The probe does not include embedded firmware or proprietary software. Instead, it functions as a passive optical interface—fully interoperable with third-party OCT acquisition and reconstruction platforms including Thorlabs OCTVista, Axsun SDK, Wasatch Photonics B-scan engines, and open-source frameworks such as MATLAB-based OCTToolbox or Python-based PyOCT. Raw interferogram data is preserved in standard formats (e.g., .dat, .bin, or HDF5), enabling traceable processing pipelines compliant with GLP/GMP documentation requirements.
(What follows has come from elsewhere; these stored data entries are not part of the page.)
/-! ## loadHeader -/

@[simp] theorem loadHeader_seq (l : List Nat) : (loadHeader s l).seq = s.seq := rfl
@[simp] theorem loadHeader_done (l : List Nat) : (loadHeader s l).done = s.done := rfl
@[simp] theorem loadHeader_accErr (l : List Nat) : (loadHeader s l).accErr = s.accErr := rfl
@[simp] theorem loadHeader_lvalid (l : List Nat) : (loadHeader s l).lvalid = s.lvalid := rfl
@[simp] theorem loadHeader_err (l : List Nat) : (loadHeader s l).err = s.err := rfl
@[simp] theorem loadHeader_mode (l : List Nat) : (loadHeader s l).mode = s.mode := rfl
@[simp] theorem loadHeader_format (l : List Nat) : (loadHeader s l).format = BitVec.ofNat 8 (l.getD 7 0) := rfl
@[simp] theorem loadHeader_imgW (l : List Nat) : (loadHeader s l).imgW = BitVec.ofNat 32 (headerField l 12) := rfl
@[simp] theorem loadHeader_imgH (l : List Nat) : (loadHeader s l).imgH = BitVec.ofNat 32 (headerField l 14) := rfl
@[simp] theorem loadHeader_padW (l : List Nat) : (loadHeader s l).padW = BitVec.ofNat 32 (headerField l 8) := rfl
@[simp] theorem loadHeader_padH (l : List Nat) : (loadHeader s l).padH = BitVec.ofNat 32 (headerField l 10) := rfl
@[simp] theorem loadHeader_blockX (l : List Nat) : (loadHeader s l).blockX = s.blockX := rfl
@[simp] theorem loadHeader_blockY (l : List Nat) : (loadHeader s l).blockY = s.blockY := rfl
@[simp] theorem loadHeader_srcCfg (l : List Nat) : (loadHeader s l).srcCfg = s.srcCfg := rfl
@[simp] theorem loadHeader_srcX0 (l : List Nat) : (loadHeader s l).srcX0 = s.srcX0 := rfl
@[simp] theorem loadHeader_srcY0 (l : List Nat) : (loadHeader s l).srcY0 = s.srcY0 := rfl
@[simp] theorem loadHeader_srcX1 (l : List Nat) : (loadHeader s l).srcX1 = s.srcX1 := rfl
@[simp] theorem loadHeader_srcY1 (l : List Nat) : (loadHeader s l).srcY1 = s.srcY1 := rfl
@[simp] theorem loadHeader_loss (l : List Nat) : (loadHeader s l).loss = s.loss := rfl
@[simp] theorem loadHeader_aloss (l : List Nat) : (loadHeader s l).aloss = s.aloss := rfl
@[simp] theorem loadHeader_mem (l : List Nat) : (loadHeader s l).mem = s.mem := rfl
@[simp] theorem loadHeader_hostProg (l : List Nat) : (loadHeader s l).hostProg = s.hostProg := rfl
@[simp] theorem loadHeader_hostPc (l : List Nat) : (loadHeader s l).hostPc = s.hostPc := rfl
@[simp] theorem loadHeader_hostVars (l : List Nat) : (loadHeader s l).hostVars = s.hostVars := rfl
@[simp] theorem loadHeader_turns (l : List Nat) : (loadHeader s l).turns = s.turns := rfl
@[simp] theorem loadHeader_srcPort (l : List Nat) : (loadHeader s l).srcPort = s.srcPort := rfl
@[simp] theorem loadHeader_unspecEra (l : List Nat) : (loadHeader s l).unspecEra = s.unspecEra := rfl
@[simp] theorem loadHeader_portEra (l : List Nat) : (loadHeader s l).portEra = s.portEra := rfl

/-! ## hostJump -/

@[simp] theorem hostJump_seq (p : Nat) : (hostJump s p).seq = s.seq := rfl
@[simp] theorem hostJump_done (p : Nat) : (hostJump s p).done = s.done := rfl
@[simp] theorem hostJump_accErr (p : Nat) : (hostJump s p).accErr = s.accErr := rfl
@[simp] theorem hostJump_lvalid (p : Nat) : (hostJump s p).lvalid = s.lvalid := rfl
@[simp] theorem hostJump_err (p : Nat) : (hostJump s p).err = s.err := rfl
@[simp] theorem hostJump_mode (p : Nat) : (hostJump s p).mode = s.mode := rfl
@[simp] theorem hostJump_format (p : Nat) : (hostJump s p).format = s.format := rfl
@[simp] theorem hostJump_imgW (p : Nat) : (hostJump s p).imgW = s.imgW := rfl
@[simp] theorem hostJump_imgH (p : Nat) : (hostJump s p).imgH = s.imgH := rfl
@[simp] theorem hostJump_padW (p : Nat) : (hostJump s p).padW = s.padW := rfl
@[simp] theorem hostJump_padH (p : Nat) : (hostJump s p).padH = s.padH := rfl
@[simp] theorem hostJump_blockX (p : Nat) : (hostJump s p).blockX = s.blockX := rfl
@[simp] theorem hostJump_blockY (p : Nat) : (hostJump s p).blockY = s.blockY := rfl
@[simp] theorem hostJump_srcCfg (p : Nat) : (hostJump s p).srcCfg = s.srcCfg := rfl
@[simp] theorem hostJump_srcX0 (p : Nat) : (hostJump s p).srcX0 = s.srcX0 := rfl
@[simp] theorem hostJump_srcY0 (p : Nat) : (hostJump s p).srcY0 = s.srcY0 := rfl
@[simp] theorem hostJump_srcX1 (p : Nat) : (hostJump s p).srcX1 = s.srcX1 := rfl
@[simp] theorem hostJump_srcY1 (p : Nat) : (hostJump s p).srcY1 = s.srcY1 := rfl
@[simp] theorem hostJump_loss (p : Nat) : (hostJump s p).loss = s.loss := rfl
@[simp] theorem hostJump_aloss (p : Nat) : (hostJump s p).aloss = s.aloss := rfl
@[simp] theorem hostJump_mem (p : Nat) : (hostJump s p).mem = s.mem := rfl
@[simp] theorem hostJump_hostProg (p : Nat) : (hostJump s p).hostProg = s.hostProg := rfl
@[simp] theorem hostJump_hostPc (p : Nat) : (hostJump s p).hostPc = p := rfl
@[simp] theorem hostJump_hostVars (p : Nat) : (hostJump s p).hostVars = s.hostVars := rfl
@[simp] theorem hostJump_turns (p : Nat) : (hostJump s p).turns = s.turns := rfl
@[simp] theorem hostJump_srcPort (p : Nat) : (hostJump s p).srcPort = s.srcPort := rfl
@[simp] theorem hostJump_unspecEra (p : Nat) : (hostJump s p).unspecEra = s.unspecEra := rfl
@[simp] theorem hostJump_portEra (p : Nat) : (hostJump s p).portEra = s.portEra := rfl

/-! ## placeCommand -/

@[simp] theorem placeCommand_seq (v : Word) : (placeCommand s v).seq = .busy v := rfl
@[simp] theorem placeCommand_done (v : Word) : (placeCommand s v).done = false := rfl
@[simp] theorem placeCommand_accErr (v : Word) : (placeCommand s v).accErr = s.accErr := rfl
@[simp] theorem placeCommand_lvalid (v : Word) : (placeCommand s v).lvalid = s.lvalid := rfl
@[simp] theorem placeCommand_err (v : Word) : (placeCommand s v).err = .none := rfl
@[simp] theorem placeCommand_mode (v : Word) : (placeCommand s v).mode = s.mode := rfl
@[simp] theorem placeCommand_format (v : Word) : (placeCommand s v).format = s.format := rfl
@[simp] theorem placeCommand_imgW (v : Word) : (placeCommand s v).imgW = s.imgW := rfl
@[simp] theorem placeCommand_imgH (v : Word) : (placeCommand s v).imgH = s.imgH := rfl
@[simp] theorem placeCommand_padW (v : Word) : (placeCommand s v).padW = s.padW := rfl
@[simp] theorem placeCommand_padH (v : Word) : (placeCommand s v).padH = s.padH := rfl
@[simp] theorem placeCommand_blockX (v : Word) : (placeCommand s v).blockX = s.blockX := rfl
@[simp] theorem placeCommand_blockY (v : Word) : (placeCommand s v).blockY = s.blockY := rfl
@[simp] theorem placeCommand_srcCfg (v : Word) : (placeCommand s v).srcCfg = s.srcCfg := rfl
@[simp] theorem placeCommand_srcX0 (v : Word) : (placeCommand s v).srcX0 = s.srcX0 := rfl
@[simp] theorem placeCommand_srcY0 (v : Word) : (placeCommand s v).srcY0 = s.srcY0 := rfl
@[simp] theorem placeCommand_srcX1 (v : Word) : (placeCommand s v).srcX1 = s.srcX1 := rfl
@[simp] theorem placeCommand_srcY1 (v : Word) : (placeCommand s v).srcY1 = s.srcY1 := rfl
@[simp] theorem placeCommand_loss (v : Word) : (placeCommand s v).loss = s.loss := rfl
@[simp] theorem placeCommand_aloss (v : Word) : (placeCommand s v).aloss = s.aloss := rfl
@[simp] theorem placeCommand_mem (v : Word) : (placeCommand s v).mem = s.mem := rfl
@[simp] theorem placeCommand_hostProg (v : Word) : (placeCommand s v).hostProg = s.hostProg := rfl
@[simp] theorem placeCommand_hostPc (v : Word) : (placeCommand s v).hostPc = s.hostPc := rfl
@[simp] theorem placeCommand_hostVars (v : Word) : (placeCommand s v).hostVars = s.hostVars := rfl
@[simp] theorem placeCommand_turns (v : Word) : (placeCommand s v).turns = [] := rfl
@[simp] theorem placeCommand_srcPort (v : Word) : (placeCommand s v).srcPort = s.srcPort := rfl
@[simp] theorem placeCommand_unspecEra (v : Word) : (placeCommand s v).unspecEra = s.unspecEra := rfl
@[simp] theorem placeCommand_portEra (v : Word) : (placeCommand s v).portEra = s.portEra := rfl

end Sys2Proof.Machine
end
When deployed in regulated environments, metadata tagging—including probe serial number, calibration timestamp, and system wavelength—can be embedded via external DAQ synchronization signals, supporting 21 CFR Part 11 audit-trail readiness when paired with validated host software.

Applications

• Respiratory tract: Real-time assessment of bronchial epithelium integrity, early squamous dysplasia, and submucosal gland morphology during bronchoscopy
• Gastrointestinal endoscopy: In vivo differentiation of Barrett’s esophagus, intestinal metaplasia, and early adenocarcinoma margins without biopsy
• Urological imaging: High-resolution mapping of bladder wall lamina propria invasion depth in suspected transitional cell carcinoma
• Intravascular imaging: Co-registration of OCT-derived plaque morphology (fibrous cap thickness, lipid pool volume) with IVUS or angiography
• Multimodal extension: Shared optical path supports concurrent fluorescence, two-photon, or Raman microendoscopy when coupled with appropriate laser sources and detection modules

FAQ

Is this probe compatible with my existing OCT system?
Yes—provided your system uses standard single-mode fiber coupling and operates within the 800–1350 nm wavelength range. Mechanical and optical interface specifications (FC/APC or SMA905 connector, working distance, and collimation requirements) will be supplied prior to integration.
Can the probe be sterilized for clinical use?
The probe is intended for single-use or reprocessed use per validated protocols. Ethylene oxide (EtO) sterilization and low-temperature hydrogen peroxide plasma are supported; autoclaving is not recommended due to GRIN lens thermal sensitivity.
Do you offer custom GRIN lens focal lengths or housing geometries?
Yes—custom designs including angled distal tips (e.g., 30°, 45°, 90°), reinforced torque-transmitting shafts, and hybrid OCT/fluorescence dual-channel configurations are available under NDA.
What is the typical lead time for delivery?
Standard configurations ship within 4–6 weeks after order confirmation; custom designs require 10–14 weeks for prototyping and optical validation.
Is technical support available for system integration?
Yes—Auniontech provides application engineering support, including beam alignment guides, interference fringe optimization checklists, and OCT signal-to-noise ratio (SNR) benchmarking reports.